Later the initialization code calls the 
StorageContainerManager#initializeCAnSecurityProtocol method, which at the end 
creates the securityProtocolServer, for the constructor call the rootCACert is 
provided by calling the scmCertificateClient#getCACertificate method, but this 
is a null dereference as scmCertificateClient is null.

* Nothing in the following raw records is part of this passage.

-- ==== Sys2Proof/WellFormed.lean ====
section
/-! DEFINITION. Which operations and which configurations are meaningful. -/

namespace Sys2Proof

/-- An operation is well formed when its fields fit its code: the one constructor that stands for several codes carries
one of its own, `11 1xxx` (rule R78). Every other field's type admits only what its encoding does. -/
def Instr.wellFormed : Instr → Bool
  | .reserved38to3F code => decide (0x38 ≤ code)
  | _ => true

/-- Two numbers of a list of bit positions or offsets never coincide. -/
def distinct (l : List Nat) : Bool := decide l.Nodup

/-- The bit positions of one 16-bit register: inside the word and not shared. -/
def bitsFit (l : List Nat) : Bool := distinct l && l.all (· < 16)

/-- The bit positions of a field. -/
def fieldBits (lo bits : Nat) : List Nat := (List.range bits).map (lo + ·)

/-- The words of a slot or of the init block at these byte offsets are even, inside `size` bytes, and do not overlap. -/
def wordsFit (offsets : List Nat) (size : Nat) : Bool :=
  distinct offsets && offsets.all fun o => o % 2 == 0 && o + 2 ≤ size

/-- The fields of the init block lie at rising offsets in the source's order and do not overlap (rule R96); the two words
of a ring base may stand in either order. -/
def TurboLayout.initRises (l : TurboLayout) : Bool :=
  decide (l.ibFlags + 2 ≤ l.ibPhys) && decide (l.ibPhys + 6 ≤ l.ibHash) && decide (l.ibHash + 8 ≤ l.ibOpts)
    && decide (l.ibOpts + 2 ≤ l.ibVector) && decide (l.ibVector + 2 ≤ l.ibTimeout)
    && decide (l.ibTimeout + 2 ≤ l.ibPassword) && decide (l.ibPassword + l.passwordBytes ≤ min l.ibRxRing l.ibRxRingHi)
    && decide (max l.ibRxRing l.ibRxRingHi + 2 ≤ min l.ibTxRing l.ibTxRingHi)
    && l.ibRxRing != l.ibRxRingHi && l.ibTxRing != l.ibTxRingHi

/-- A turbo layout is usable when the named bits and words of every format fit and do not overlap (rules R94 to R96), and,
which is the model's choice, `CNT` is at least as wide as `LEN`: the spec does not say what a narrower `CNT` would hold
(log 5). -/
def TurboLayout.wellFormed (l : TurboLayout) : Bool :=
  bitsFit [l.srqStart] && bitsFit [l.arqTrq, l.arqRrq, l.arqSr] && bitsFit [l.icrEn]
    && bitsFit ([l.srrFes, l.srrNxm, l.srrTa] ++ fieldBits l.srrRsp 2)
    && wordsFit [l.slotAddrLo, l.slotAddrHi, l.slotLenFlags, l.slotStatus, l.slotOwner] l.slotBytes
    && l.slotBytes % 2 == 0
    && bitsFit ([l.stp, l.enp] ++ fieldBits l.lenLo l.lenBits)
    && bitsFit ([l.err, l.ovf] ++ fieldBits l.cntLo l.cntBits) && decide (l.lenBits ≤ l.cntBits)
    && bitsFit [l.own, l.eor] && bitsFit [l.prom]
    && decide (l.slotAddrHiLo + 6 ≤ 16) && decide (l.rxRingHiLo + 6 ≤ 16) && decide (l.txRingHiLo + 6 ≤ 16)
    && [l.ibFlags, l.ibOpts, l.ibVector, l.ibTimeout, l.ibRxRing, l.ibRxRingHi, l.ibTxRing, l.ibTxRingHi].all (· % 2 == 0)
    && l.initRises

/-- The setup flags word's fields fit and do not overlap (rule R92). -/
def SetupFlagBits.wellFormed (b : SetupFlagBits) : Bool :=
  bitsFit ([b.mc, b.pm] ++ fieldBits b.led 2 ++ fieldBits b.san 3)

/-- The two register windows are at even addresses and do not overlap (decision D5), and, which is the model's choice, both
end inside the 22-bit bus space: D5 does not say what a window that runs past its top would be (log 20). -/
def Config.windowsFit (c : Config) : Bool :=
  c.unit0.base.toNat % 2 == 0 && c.unit1.base.toNat % 2 == 0
    && (c.unit0.base.toNat + 16 ≤ c.unit1.base.toNat || c.unit1.base.toNat + 16 ≤ c.unit0.base.toNat)
    && c.unit0.base.toNat + 16 ≤ 2 ^ 22 && c.unit1.base.toNat + 16 ≤ 2 ^ 22

/-- A configuration is well formed when its parameters meet the bounds of 92_eei_decisions.md (D5, D6, D7, D10, D12). Any
words are admitted as `TX_OK` and `TX_FAIL_SW1`, whatever their completion code, which is the model's choice (log 22). -/
def Config.wellFormed (c : Config) : Bool :=
  decide (1 ≤ c.readqCap) && decide (ethMax ≤ c.txbufMax) && decide (1 ≤ c.sysidPeriod)
    && decide (1 ≤ c.rxRingN) && decide (1 ≤ c.txRingN)
    && c.layout.wellFormed && c.setupBits.wellFormed && c.windowsFit

end Sys2Proof
end

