-- ==== Sys2Proof/Machine/State.lean ====
section
/-! DEFINITION. The state of the block as plain data (10_state.md), the reasons a step stops, and the state after power-on. -/

namespace Sys2Proof.Machine

/-- A transmit handed to the transport: the address of the end-of-message descriptor or slot whose status the
completion writes, and the reset generation at hand-off (`pending(addr, gen)`, rule R39). -/
structure TxPend where
  addr : Addr
  gen : Nat
  deriving DecidableEq, Repr

/-- What put an item in the Read Queue (rule R48). -/
inductive ItemKind where
  | setupResponse
  | loopback
  | normal
  deriving DecidableEq, Repr

/-- A Read Queue item (rule R48). `offset` is the bytes already delivered. -/
structure Item where
  kind : ItemKind
  bytes : List Byte
  offset : Nat
  deriving DecidableEq, Repr

/-- The classic registers and walk pointers (rules R21, R33, R37, R38). `csr` holds the stored bits only. -/
structure Classic where
  csr : Word
  var : Word
  rbdlLo : Word
  xbdlLo : Word
  rptr : Addr
  xptr : Addr
  deriving DecidableEq, Repr

/-- The transmit state (rule R39). `txpend = none` is `idle`. -/
structure Transmit where
  txbuf : List Byte
  txpend : Option TxPend
  gen : Nat
  deriving DecidableEq, Repr

/-- SRR by its named fields (rule R41); the 16-bit word is formed on a read, since every other bit reads 0 (log 5). -/
structure Srr where
  fes : Bool
  nxm : Bool
  ta : Bool
  rsp : BitVec 2
  deriving DecidableEq, Repr

/-- The turbo registers and ring state (rules R41 to R44, R46). -/
structure Turbo where
  srr : Srr
  icrEn : Bool
  ibaLo : Word
  iba : Addr
  rxRingBase : Addr
  txRingBase : Addr
  rxIdx : Nat
  txIdx : Nat
  ringsStarted : Bool
  tlatch : Bool
  deriving DecidableEq, Repr

/-- The values taken from the init block (rule R45). -/
structure InitBlock where
  flags : Word
  phys : Mac
  hash : List Byte
  opts : Word
  vector : Word
  timeout : Word
  password : List Byte
  deriving DecidableEq, Repr

/-- Setup State (rule R47). -/
structure Setup where
  filters : List Mac
  allMulticast : Bool
  promiscuous : Bool
  led : BitVec 2
  sanitySel : BitVec 3
  deriving DecidableEq, Repr

/-- The Read Queue and its loss counter (rule R48). The head of the list is the oldest item. -/
structure ReadQueue where
  readq : List Item
  loss : Nat
  deriving DecidableEq, Repr

/-- The timer state (rule R50). -/
structure Timers where
  sanCount : Nat
  sanArmed : Bool
  sysidCount : Nat
  sysidReceipt : Word
  deriving DecidableEq, Repr

/-- The statistics counters (rule R52). -/
structure Stats where
  runt : Nat
  giant : Nat
  rx : Nat
  tx : Nat
  txfail : Nat
  setup : Nat
  dropped : Nat
  deriving DecidableEq, Repr

/-- The state of one controller instance. -/
structure Ctl where
  mode : Mode
  classic : Classic
  rxSubscribed : Bool
  tx : Transmit
  turbo : Turbo
  init : InitBlock
  setup : Setup
  queue : ReadQueue
  pending : Bool
  timers : Timers
  stats : Stats
  hung : Bool
  deriving DecidableEq, Repr

/-- An output event of an instance (rule R15 `Emit`): the transport calls of rule R8, the system-ID broadcast of rule
R186 and the guest-reboot signal of rule R210. -/
inductive OutEvent where
  | write (i : Inst) (frame : List Byte) (tag : Nat)
  | filter (i : Inst) (addresses : List Mac) (allMulticast promiscuous : Bool)
  | filterHash (i : Inst) (address : Mac) (promiscuous : Bool) (hash : List Byte)
  | sysid (i : Inst) (address : Mac) (receipt : Word)
  | reboot (i : Inst)
  deriving DecidableEq, Repr

/-- One guest-memory write or barrier the block issued (rules R66, R67, R72). -/
inductive MemEvent where
  | byte (a : Addr) (v : Byte)
  | word (a : Addr) (v : Word)
  | barrier
  deriving DecidableEq, Repr

/-- What an operation yields to the outside (rule R17): the data of a register read, or an acknowledge's vector or
`none`. -/
inductive Yield where
  | nothing
  | data (v : Word)
  | vector (v : Option Word)
  deriving DecidableEq, Repr

/-- A driver write that becomes visible to the block inside a step a transport event triggers (rule R69): its bytes land
before a guest-memory access of such a step, after `wait` accesses counted from the landing of the one before it
(log 16). -/
structure DriverWrite where
  wait : Nat
  addr : Addr
  bytes : List Byte
  deriving DecidableEq, Repr

/-- What the environment does next (rule R5). A bus access carries its address and whether it is a byte access (rule
R61); an event is its record (rule R77); the driver's own writes to guest memory are the MEM lines of rule R100, visible
at once or inside a later step (rule R69). -/
inductive Input where
  | busRead (addr : Addr) (byteAccess : Bool)
  | busWrite (addr : Addr) (data : Word) (byteAccess : Bool)
  | operation (record : List Byte)
  | driverWrite (addr : Addr) (bytes : List Byte)
  | driverConcurrent (w : DriverWrite)
  deriving DecidableEq, Repr

/-- The reasons of `Fault(reason)` (rule R191). -/
inductive FaultReason where
  | bdlRewriteWhileSending
  | startWhileSending
  | invariant
  deriving DecidableEq, Repr

/-- The reasons of `Refuse(reason)` (rule R192; 93_implementation_defined.md U3 to U5). -/
inductive RefuseReason where
  | byteAccess
  | oddAddress
  | reservedEvent
  deriving DecidableEq, Repr

/-- The whole block: two instances, the coordinator, the model marks of rule R53, guest memory, and the record of what
crossed the block's boundary. `cfg` is configuration, which no operation changes (rule R18). -/
structure State where
  i0 : Ctl
  i1 : Ctl
  count : Nat
  line : Bool
  fault : Option FaultReason
  refused : Bool
  refusals : List RefuseReason
  draws : Nat
  inputs : List Input
  yielded : Yield
  mem : List Host.Cell
  concurrent : List DriverWrite
  trace : List MemEvent
  events : List OutEvent
  cfg : Config
  deriving DecidableEq, Repr

/-- Why the machine stops with a fault. -/
inductive Fault where
  /-- Raised by `step` alone, in a state whose `fault` mark is set: the block has stopped and no further step has a
  meaning (rules R53, R191). Safe: nothing is claimed of what a stopped block does. -/
  | blockFaulted (r : FaultReason)
  /-- Raised by `step` alone, for an operation that needs instance `i`, which is inside a step that never ends (rule
  R9). Safe: the instance has no further step. That this stops a bus reset or a power-on whole, the other instance not
  reset, is the model's choice (log 24). -/
  | instanceHung (i : Inst)
  deriving DecidableEq, Repr

/-- Why the machine has no meaning for what it was handed. -/
inductive Refusal where
  /-- Raised by `exec` for an instruction that has no meaning yet. Safe. -/
  | notModelled (mnemonic : String)
  /-- Raised by `step`: the record at the head of the inputs is no operation (rules R76, R77). Safe. -/
  | undecodable (e : DecodeError)
  /-- Raised by a meaning of one class in an instance of another mode: the decoder never forms that class there (rules
  R76, R79). Safe. -/
  | wrongMode
  /-- Raised by RXF and STDONE where the event is not enabled: the environment never delivers it there (rules R114,
  R179). Safe. -/
  | eventNotEnabled
  deriving DecidableEq, Repr

/-- The state of one instance. -/
def State.ctl (s : State) : Inst → Ctl
  | .i0 => s.i0
  | .i1 => s.i1

/-- The state with one instance's state replaced. -/
def State.setCtl (s : State) (i : Inst) (c : Ctl) : State :=
  match i with
  | .i0 => { s with i0 := c }
  | .i1 => { s with i1 := c }

/-- The configuration of an instance. -/
abbrev State.unit (s : State) (i : Inst) : UnitConfig := s.cfg.unit i

/-- An instance right after power-on: the table of 10_state.md section 17, with `gen` = 1 (rules R217, R220). -/
def Ctl.powerOn (cfg : Config) (u : UnitConfig) : Ctl :=
  { mode := if u.type = .legacy then .legacy else .compatible
    classic :=
      { csr := 0x0030
        var := (if u.type = .legacy then 0x0000 else 0x8000) ||| (if u.optionSwitch then 0x4000 else 0x0000)
        rbdlLo := 0, xbdlLo := 0, rptr := 0, xptr := 0 }
    rxSubscribed := false
    tx := { txbuf := [], txpend := none, gen := 1 }
    turbo :=
      { srr := { fes := false, nxm := false, ta := false, rsp := 0 }, icrEn := false, ibaLo := 0, iba := 0
        rxRingBase := 0, txRingBase := 0, rxIdx := 0, txIdx := 0, ringsStarted := false, tlatch := false }
    init :=
      { flags := 0, phys := ⟨0, 0, 0, 0, 0, 0⟩, hash := List.replicate 8 0, opts := 0, vector := 0
        timeout := 0, password := List.replicate cfg.layout.passwordBytes 0 }
    setup := { filters := [], allMulticast := false, promiscuous := false, led := 0, sanitySel := 0 }
    queue := { readq := [], loss := 0 }
    pending := false
    timers := { sanCount := 0, sanArmed := false, sysidCount := cfg.sysidPeriod, sysidReceipt := 0 }
    stats := { runt := 0, giant := 0, rx := 0, tx := 0, txfail := 0, setup := 0, dropped := 0 }
    hung := false }

/-- The block right after POWERON under a configuration (rules R217, R220): its two filter events are in the history
(log 13). -/
def State.powerOn (cfg : Config) : State :=
  { i0 := Ctl.powerOn cfg cfg.unit0
    i1 := Ctl.powerOn cfg cfg.unit1
    count := 0
    line := false
    fault := none
    refused := false
    refusals := []
    draws := 0
    inputs := []
    yielded := .nothing
    mem := []
    concurrent := []
    trace := []
    events := [.filter .i0 [] false false, .filter .i1 [] false false]
    cfg := cfg }

/-- The machine right after reset: POWERON under the test configuration (log 3, log 13). -/
def State.reset : State := State.powerOn Config.test

end Sys2Proof.Machine
end

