/-- Reading after a byte write: the written byte wherever the guest's memory keeps it, the old byte elsewhere. -/
theorem State.byteAt_putByte {s : State} {a : Addr} {b : Byte} (h : Memory.wf s.mem = true) (c : Addr) :
    (s.putByte a b).byteAt c
      = if locate s.cfg c = locate s.cfg a ∧ backed s.cfg a = true then b else s.byteAt c := by
  cases ha : locate s.cfg a with
  | none => rw [State.putByte_of_none ha]; simp [backed, ha]
  | some k =>
    rw [State.putByte_of_some ha]
    cases hc : locate s.cfg c with
    | none => simp [State.byteAt, hc]
    | some j => simp [State.byteAt, hc, backed, ha, Memory.get_put h]

/-- A byte kept elsewhere is what it was. -/
theorem State.byteAt_putByte_other {s : State} {a : Addr} {b : Byte} (h : Memory.wf s.mem = true) {c : Addr}
    (hc : locate s.cfg c ≠ locate s.cfg a) : (s.putByte a b).byteAt c = s.byteAt c := by
  rw [State.byteAt_putByte h, if_neg (fun hh => hc hh.1)]

theorem State.byteAt_putWord_other {s : State} {a : Addr} {v : Word} (h : Memory.wf s.mem = true) {c : Addr}
    (h0 : locate s.cfg c ≠ locate s.cfg a) (h1 : locate s.cfg c ≠ locate s.cfg (a + 1)) :
    (s.putWord a v).byteAt c = s.byteAt c := by
  rw [State.putWord, State.byteAt_putByte_other (State.putByte_wf h) (by simpa using h1), State.byteAt_putByte_other h h0]

theorem wordOf_low_high (v : Word) : wordOf (highByte v) (lowByte v) = v := by
  apply BitVec.eq_of_getLsbD_eq
  intro n hn
  simp only [wordOf, highByte, lowByte, BitVec.getLsbD_append, BitVec.getLsbD_setWidth, BitVec.getLsbD_ushiftRight]
  by_cases h : n < 8
  · simp [h]
  · have h1 : n - 8 < 8 := by omega
    have h2 : 8 + (n - 8) = n := by omega
    simp [h, h1, h2]

/-- A word read at the address of a word write gives the word, where its two bytes are two of the guest's memory. -/
theorem State.wordAt_putWord_same {s : State} {a : Addr} {v : Word} (h : Memory.wf s.mem = true)
    (hb : wordBacked s.cfg a = true) (hd : locate s.cfg a ≠ locate s.cfg (a + 1)) : (s.putWord a v).wordAt a = v := by
  simp only [wordBacked, Bool.and_eq_true] at hb
  have h1 : (s.putWord a v).byteAt (a + 1) = highByte v := by
    rw [State.putWord, State.byteAt_putByte (State.putByte_wf h), State.putByte_cfg, if_pos ⟨rfl, hb.2⟩]
  have h0 : (s.putWord a v).byteAt a = lowByte v := by
    rw [State.putWord, State.byteAt_putByte_other (State.putByte_wf h) (by simpa using hd), State.byteAt_putByte h]
    simp [hb.1]
  rw [State.wordAt, h1, h0, wordOf_low_high]

/-- A word kept elsewhere is what it was. -/
theorem State.wordAt_putWord_other {s : State} {a c : Addr} {v : Word} (h : Memory.wf s.mem = true)
    (h0 : locate s.cfg c ≠ locate s.cfg a) (h1 : locate s.cfg c ≠ locate s.cfg (a + 1))
    (h2 : locate s.cfg (c + 1) ≠ locate s.cfg a) (h3 : locate s.cfg (c + 1) ≠ locate s.cfg (a + 1)) :
    (s.putWord a v).wordAt c = s.wordAt c := by
  rw [State.wordAt, State.byteAt_putWord_other h h2 h3, State.byteAt_putWord_other h h0 h1, State.wordAt]

/-! ### The driver's writes -/

/-- A property of the state that a byte write keeps is kept by a driver write. -/
theorem driverState_keeps {P : State → Prop} (h : ∀ s a b, P s → P (s.putByte a b)) {bs : List Byte} {a : Addr} {s : State}
    (hs : P s) : P (driverState a bs s) := by
  induction bs generalizing a s with
  | nil => exact hs
  | cons b rest ih => exact ih (h s a b hs)

/-- What lands the driver's writes keeps a property that a byte write and the list of those to come keep. -/
theorem landDue_keeps {P : State → Prop} (h : ∀ s a b, P s → P (s.putByte a b))
    (hc : ∀ s v, P s → P (s.setConcurrent v)) {l : List DriverWrite} {s : State} (hs : P s) : P (landDue l s) := by
  induction l generalizing s with
  | nil => exact hc s [] hs
  | cons w rest ih =>
    simp only [landDue]
    split
    · exact ih (driverState_keeps h hs)
    · exact hc s _ hs

theorem landList_keeps {P : State → Prop} (h : ∀ s a b, P s → P (s.putByte a b))
    (hc : ∀ s v, P s → P (s.setConcurrent v)) {l : List DriverWrite} {s : State} (hs : P s) : P (landList l s) := by
  induction l generalizing s with
  | nil => exact hc s [] hs
  | cons w rest ih => exact ih (driverState_keeps h hs)

/-- An access that no driver write is due before finds the state as it is. -/
theorem observe_of_nil {s : State} (h : s.concurrent = []) : observe s = s := by
  cases s
  simp only at h
  subst h
  rfl

theorem landAll_of_nil {s : State} (h : s.concurrent = []) : landAll s = s := by
  cases s
  simp only at h
  subst h
  rfl

@[simp] theorem landAll_concurrent (s : State) : (landAll s).concurrent = [] := by
  have : ∀ (l : List DriverWrite) (s : State), (landList l s).concurrent = [] := by
    intro l
    induction l with
    | nil => exact fun _ => rfl
    | cons w rest ih => exact fun s => ih _
  exact this _ s

@[simp] theorem observe_i0 (s : State) : (observe s).i0 = s.i0 :=
  landDue_keeps (P := fun t => t.i0 = s.i0) (by simp) (by simp) rfl
@[simp] theorem landAll_i0 (s : State) : (landAll s).i0 = s.i0 :=
  landList_keeps (P := fun t => t.i0 = s.i0) (by simp) (by simp) rfl
@[simp] theorem observe_i1 (s : State) : (observe s).i1 = s.i1 :=
  landDue_keeps (P := fun t => t.i1 = s.i1) (by simp) (by simp) rfl
@[simp] theorem landAll_i1 (s : State) : (landAll s).i1 = s.i1 :=
  landList_keeps (P := fun t => t.i1 = s.i1) (by simp) (by simp) rfl
@[simp] theorem observe_count (s : State) : (observe s).count = s.count :=
  landDue_keeps (P := fun t => t.count = s.count) (by simp) (by simp) rfl
@[simp] theorem landAll_count (s : State) : (landAll s).count = s.count :=
  landList_keeps (P := fun t => t.count = s.count) (by simp) (by simp) rfl
@[simp] theorem observe_line (s : State) : (observe s).line = s.line :=
  landDue_keeps (P := fun t => t.line = s.line) (by simp) (by simp) rfl
@[simp] theorem landAll_line (s : State) : (landAll s).line = s.line :=
  landList_keeps (P := fun t => t.line = s.line) (by simp) (by simp) rfl
@[simp] theorem observe_fault (s : State) : (observe s).fault = s.fault :=
  landDue_keeps (P := fun t => t.fault = s.fault) (by simp) (by simp) rfl
@[simp] theorem landAll_fault (s : State) : (landAll s).fault = s.fault :=
  landList_keeps (P := fun t => t.fault = s.fault) (by simp) (by simp) rfl
@[simp] theorem observe_refused (s : State) : (observe s).refused = s.refused :=
  landDue_keeps (P := fun t => t.refused = s.refused) (by simp) (by simp) rfl
@[simp] theorem landAll_refused (s : State) : (landAll s).refused = s.refused :=
  landList_keeps (P := fun t => t.refused = s.refused) (by simp) (by simp) rfl
@[simp] theorem observe_refusals (s : State) : (observe s).refusals = s.refusals :=
  landDue_keeps (P := fun t => t.refusals = s.refusals) (by simp) (by simp) rfl
@[simp] theorem landAll_refusals (s : State) : (landAll s).refusals = s.refusals :=
  landList_keeps (P := fun t => t.refusals = s.refusals) (by simp) (by simp) rfl
@[simp] theorem observe_draws (s : State) : (observe s).draws = s.draws :=
  landDue_keeps (P := fun t => t.draws = s.draws) (by simp) (by simp) rfl
@[simp] theorem landAll_draws (s : State) : (landAll s).draws = s.draws :=
  landList_keeps (P := fun t => t.draws = s.draws) (by simp) (by simp) rfl
@[simp] theorem observe_inputs (s : State) : (observe s).inputs = s.inputs :=
  landDue_keeps (P := fun t => t.inputs = s.inputs) (by simp) (by simp) rfl
@[simp] theorem landAll_inputs (s : State) : (landAll s).inputs = s.inputs :=
  landList_keeps (P := fun t => t.inputs = s.inputs) (by simp) (by simp) rfl
@[simp] theorem observe_yielded (s : State) : (observe s).yielded = s.yielded :=
  landDue_keeps (P := fun t => t.yielded = s.yielded) (by simp) (by simp) rfl
@[simp] theorem landAll_yielded (s : State) : (landAll s).yielded = s.yielded :=
  landList_keeps (P := fun t => t.yielded = s.yielded) (by simp) (by simp) rfl
@[simp] theorem observe_trace (s : State) : (observe s).trace = s.trace :=
  landDue_keeps (P := fun t => t.trace = s.trace) (by simp) (by simp) rfl
@[simp] theorem landAll_trace (s : State) : (landAll s).trace = s.trace :=
  landList_keeps (P := fun t => t.trace = s.trace) (by simp) (by simp) rfl
@[simp] theorem observe_events (s : State) : (observe s).events = s.events :=
  landDue_keeps (P := fun t => t.events = s.events) (by simp) (by simp) rfl
@[simp] theorem landAll_events (s : State) : (landAll s).events = s.events :=
  landList_keeps (P := fun t => t.events = s.events) (by simp) (by simp) rfl
@[simp] theorem observe_cfg (s : State) : (observe s).cfg = s.cfg :=
  landDue_keeps (P := fun t => t.cfg = s.cfg) (by simp) (by simp) rfl
@[simp] theorem landAll_cfg (s : State) : (landAll s).cfg = s.cfg :=
  landList_keeps (P := fun t => t.cfg = s.cfg) (by simp) (by simp) rfl
@[simp] theorem observe_ctl (s : State) (i : Inst) : (observe s).ctl i = s.ctl i :=
  landDue_keeps (P := fun t => t.ctl i = s.ctl i) (by simp) (by simp) rfl
@[simp] theorem landAll_ctl (s : State) (i : Inst) : (landAll s).ctl i = s.ctl i :=
  landList_keeps (P := fun t => t.ctl i = s.ctl i) (by simp) (by simp) rfl

theorem observe_memoryOk {s : State} (h : s.MemoryOk) : (observe s).MemoryOk :=
  landDue_keeps (P := State.MemoryOk) (fun _ _ _ => State.putByte_memoryOk) (fun _ _ h => h) h

theorem landAll_memoryOk {s : State} (h : s.MemoryOk) : (landAll s).MemoryOk :=
  landList_keeps (P := State.MemoryOk) (fun _ _ _ => State.putByte_memoryOk) (fun _ _ h => h) h

theorem observe_wf {s : State} (h : Memory.wf s.mem = true) : Memory.wf (observe s).mem = true :=
  landDue_keeps (P := fun s => Memory.wf s.mem = true) (fun _ _ _ => State.putByte_wf) (fun _ _ h => h) h

theorem landAll_wf {s : State} (h : Memory.wf s.mem = true) : Memory.wf (landAll s).mem = true :=
  landList_keeps (P := fun s => Memory.wf s.mem = true) (fun _ _ _ => State.putByte_wf) (fun _ _ h => h) h

theorem reset_memoryOk : State.reset.MemoryOk := by decide

end Sys2Proof.Machine
end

The scmCertificateClient being null, can cause problems later as well, as it is 
used multiple times unconditionally.

Later on after working around this particular problem (by simply let the code 
create the scmCertificateClient without conditions), it turned out that in the 
StorageContainerManager#initializeCAnSecurityProtocol call the 
scmCertificateServer and the rootCertificateServer instances are also remain 
uninitialized, with that causing problems when an scm client tries to get the 
root CA certificate from the SCM.
For me this suggests that initialization of SCM fails after an upgrade on an 
old cluster, this was working fine before, and --init did not reinitialized 
anything, but worked fine.

If I change Cloudera Manager behaviour to do not init the SCM when I start it, 
I still get the same NPE as with --init from the SCM.
The exception I get in the SCM log is as follows, the command I issue is a 
recommission of a formerly (before upgrade) decommissioned DN.
{code}
java.lang.NullPointerException
        at 
org.apache.hadoop.hdds.protocol.proto.SCMSecurityProtocolProtos$SCMGetCertResponseProto$Builder.setX509RootCACertificate(SCMSecurityProtocolProtos.java:9026)
        at 
org.apache.hadoop.hdds.scm.protocol.SCMSecurityProtocolServerSideTranslatorPB.getCACertificate(SCMSecurityProtocolServerSideTranslatorPB.java:257)
        at 
org.apache.hadoop.hdds.scm.protocol.SCMSecurityProtocolServerSideTranslatorPB.processRequest(SCMSecurityProtocolServerSideTranslatorPB.java:104)
        at 
org.apache.hadoop.hdds.server.OzoneProtocolMessageDispatcher.processRequest(OzoneProtocolMessageDispatcher.java:87)
        at 
org.apache.hadoop.hdds.scm.protocol.SCMSecurityProtocolServerSideTranslatorPB.submitRequest(SCMSecurityProtocolServerSideTranslatorPB.java:89)
        at 
org.apache.hadoop.hdds.protocol.proto.SCMSecurityProtocolProtos$SCMSecurityProtocolService$2.callBlockingMethod(SCMSecurityProtocolProtos.java:10537)
        at 
org.apache.hadoop.ipc.ProtobufRpcEngine$Server$ProtoBufRpcInvoker.call(ProtobufRpcEngine.java:528)
        at org.apache.hadoop.ipc.RPC$Server.call(RPC.java:1070)
        at org.apache.hadoop.ipc.Server$RpcCall.run(Server.java:986)
        at org.apache.hadoop.ipc.Server$RpcCall.run(Server.java:914)
        at java.security.AccessController.doPrivileged(Native Method)
        at javax.security.auth.Subject.doAs(Subject.java:422)
        at 
org.apache.hadoop.security.UserGroupInformation.doAs(UserGroupInformation.java:1898)
        at org.apache.hadoop.ipc.Server$Handler.run(Server.java:2887)
{code}

  was:
During SCM initialization, the following causes an NPE:
StorageContainerManager#initializeCertificateClient initializes the 
scmCertificateClient only if scmStorageConfig#checkPrimarySCMIdInitialized() 
evaluates to true. This evaluates to true, if the VERSION file contains 
primaryScmNodeId with a value.

If you upgrade an existing cluster with a single SCM to this code, the VERSION 
file does not contain a primaryScmNodeId, so the scmCertificateClient remains 
null.

Later the initialization code calls the 
StorageContainerManager#initializeCAnSecurityProtocol method, which at the end 
creates the securityProtocolServer, for the constructor call the rootCACert is 
provided by calling the scmCertificateClient#getCACertificate method, but this 
is a null dereference as scmCertificateClient is null.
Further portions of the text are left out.